━━ GIVEN INFORMATION

-- ==== Sys2Proof/Machine/Flags.lean ====
section
/-! DEFINITION. The flags of P and every flag and result computation (10_state.md R36 to R45; 00_scope.md R14, R15;
40_arith_logic.md; 41_shift_bit.md). Each computation takes the old P and answers the result byte and the new P. -/

namespace Sys2Proof.Machine

open Sys2Proof.Config

/-- Bit positions in P (R36, D1; log 17). -/
def Flag.bit : Flag → Nat
  | .c => 0
  | .z => 1
  | .i => 2
  | .d => 3
  | .b => 4
  | .t => 5
  | .v => 6
  | .n => 7

def Flag.mask (f : Flag) : Byte := 1#8 <<< f.bit

/-- A flag of a P byte. -/
def flag (p : Byte) (f : Flag) : Bool := p.getLsbD f.bit

/-- The P byte with one flag written. -/
def setFlag (p : Byte) (f : Flag) (v : Bool) : Byte :=
  if v then p ||| f.mask else p &&& ~~~f.mask

/-- `setNZ(v)`: Z and N from `v`, T cleared, the rest unchanged (R14). -/
def setNZ (v p : Byte) : Byte :=
  setFlag (setFlag (setFlag p .z (v == 0)) .n (v.getLsbD 7)) .t false

/-- N, V from bits 7, 6 of `m`, Z as given, T cleared: BIT, TST, TSB, TRB (R210 to R213). -/
def setNVZ (m : Byte) (z : Bool) (p : Byte) : Byte :=
  setFlag (setFlag (setFlag (setFlag p .n (m.getLsbD 7)) .v (m.getLsbD 6)) .z z) .t false

/-- A result byte and the P byte after it. -/
structure Result where
  val : Byte
  p   : Byte
  deriving DecidableEq, Repr

/-! ## BCD (R15) -/

def bcdDecode (b : Byte) : Nat := 10 * (b.toNat / 16) + b.toNat % 16

/-- For `0 ≤ n ≤ 199` (R15). -/
def bcdEncode (n : Nat) : Byte := BitVec.ofNat 8 (16 * ((n % 100) / 10) + n % 10)

def validBcd (b : Byte) : Bool := decide (b.toNat / 16 ≤ 9) && decide (b.toNat % 16 ≤ 9)

/-! ## ADC and SBC (R150, R151, R157) -/

/-- The binary half of `addCore` (R150): C from the unsigned sum, V from the signed one. -/
def addBinary (a b p : Byte) : Result :=
  let c := (flag p .c).toNat
  let u := a.toNat + b.toNat + c
  let sum := a.toInt + b.toInt + c
  let r := BitVec.ofNat 8 u
  ⟨r, setNZ r (setFlag (setFlag p .c (decide (255 < u))) .v (decide (127 < sum) || decide (sum < -128)))⟩

/-- The result byte and carry of a decimal add; free for an operand that is not valid BCD (R150, R157; log 9). -/
def addDecimalValue (a b : Byte) (c : Bool) : Byte × Bool :=
  if validBcd a && validBcd b then
    let t := bcdDecode a + bcdDecode b + c.toNat
    (bcdEncode t, decide (99 < t))
  else decimalNonBcd .add a b c

/-- The decimal half of `addCore` (R150): V cleared (D8; log 21), N and Z from the result byte. -/
def addDecimal (a b p : Byte) : Result :=
  let v := addDecimalValue a b (flag p .c)
  ⟨v.1, setNZ v.1 (setFlag (setFlag p .c v.2) .v false)⟩

/-- `addCore(a, b)` (R150). Its decimal cycle is `decimalCost`. -/
def addCore (a b p : Byte) : Result :=
  if flag p .d then addDecimal a b p else addBinary a b p

/-- The binary half of SBC (R151); the borrow in is `1 - C`. -/
def subBinary (a b p : Byte) : Result :=
  let w := (!flag p .c).toNat
  let u : Int := (a.toNat : Int) - b.toNat - w
  let dif := a.toInt - b.toInt - w
  let r := BitVec.ofInt 8 u
  ⟨r, setNZ r (setFlag (setFlag p .c (decide (0 ≤ u))) .v (decide (127 < dif) || decide (dif < -128)))⟩

/-- The result byte and carry of a decimal subtract (R151, D9; log 21); free for an operand that is not valid BCD
(R157; log 9). -/
def subDecimalValue (a b : Byte) (w : Bool) : Byte × Bool :=
  if validBcd a && validBcd b then
    let t : Int := (bcdDecode a : Int) - bcdDecode b - w.toNat
    (bcdEncode (t % 100).toNat, decide (0 ≤ t))
  else decimalNonBcd .sub a b w

def subDecimal (a b p : Byte) : Result :=
  let v := subDecimalValue a b (!flag p .c)
  ⟨v.1, setNZ v.1 (setFlag (setFlag p .c v.2) .v false)⟩

/-- `subCore(a, b)` (R151). -/
def subCore (a b p : Byte) : Result :=
  if flag p .d then subDecimal a b p else subBinary a b p

/-- The extra cycle of ADC and SBC in decimal mode (R150, R151, R471). -/
def decimalCost (p : Byte) : Nat := if flag p .d then decimalExtra else 0

/-! ## Logic and compare (R153 to R155, R160 to R163) -/

def andCore (a b p : Byte) : Result := ⟨a &&& b, setNZ (a &&& b) p⟩

def orCore (a b p : Byte) : Result := ⟨a ||| b, setNZ (a ||| b) p⟩

def xorCore (a b p : Byte) : Result := ⟨a ^^^ b, setNZ (a ^^^ b) p⟩

/-- C iff `r ≥ b` unsigned; Z, N from the difference (R160, R163). -/
def compareFlags (r b p : Byte) : Byte := setNZ (r - b) (setFlag p .c (decide (b.toNat ≤ r.toNat)))

/-! ## Shifts, rotates, increment, decrement (R200 to R205) -/

def aslCore (v p : Byte) : Result :=
  let r := v <<< 1
  ⟨r, setNZ r (setFlag p .c (v.getLsbD 7))⟩

def lsrCore (v p : Byte) : Result :=
  let r := v >>> 1
  ⟨r, setNZ r (setFlag p .c (v.getLsbD 0))⟩

/-- The incoming carry enters bit 0 (R202). -/
def rolCore (v p : Byte) : Result :=
  let r := (v <<< 1) ||| (if flag p .c then 0x01 else 0x00)
  ⟨r, setNZ r (setFlag p .c (v.getLsbD 7))⟩

/-- The incoming carry enters bit 7 (R203). -/
def rorCore (v p : Byte) : Result :=
  let r := (v >>> 1) ||| (if flag p .c then 0x80 else 0x00)
  ⟨r, setNZ r (setFlag p .c (v.getLsbD 0))⟩

def incCore (v p : Byte) : Result := ⟨v + 1, setNZ (v + 1) p⟩

def decCore (v p : Byte) : Result := ⟨v - 1, setNZ (v - 1) p⟩

/-! ## Bit test and bit modify (R210 to R216) -/

/-- BIT and TST: N, V from `m`, Z from `mask AND m` (R210, R211). -/
def bitFlags (mask m p : Byte) : Byte := setNVZ m ((mask &&& m) == 0) p

/-- TSB: the bits of `a` set; N, V from the written byte (R212, D32; log 28). -/
def tsbCore (a m p : Byte) : Result := ⟨m ||| a, setNVZ (m ||| a) ((a &&& m) == 0) p⟩

/-- TRB: the bits of `a` reset (R213, D32; log 28). -/
def trbCore (a m p : Byte) : Result := ⟨m &&& ~~~a, setNVZ (m &&& ~~~a) ((a &&& m) == 0) p⟩

def resetBit (n : Nat) (v : Byte) : Byte := v &&& ~~~(1#8 <<< n)

def setBit (n : Nat) (v : Byte) : Byte := v ||| (1#8 <<< n)

end Sys2Proof.Machine
end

━━━━

(INSTRUCTIONS TO FOLLOW): Return every line of the entries above that the string "BitVec" appears in.

(SOLUTION):
def bcdEncode (n : Nat) : Byte := BitVec.ofNat 8 (16 * ((n % 100) / 10) + n % 10)
  let r := BitVec.ofNat 8 u
  let r := BitVec.ofInt 8 u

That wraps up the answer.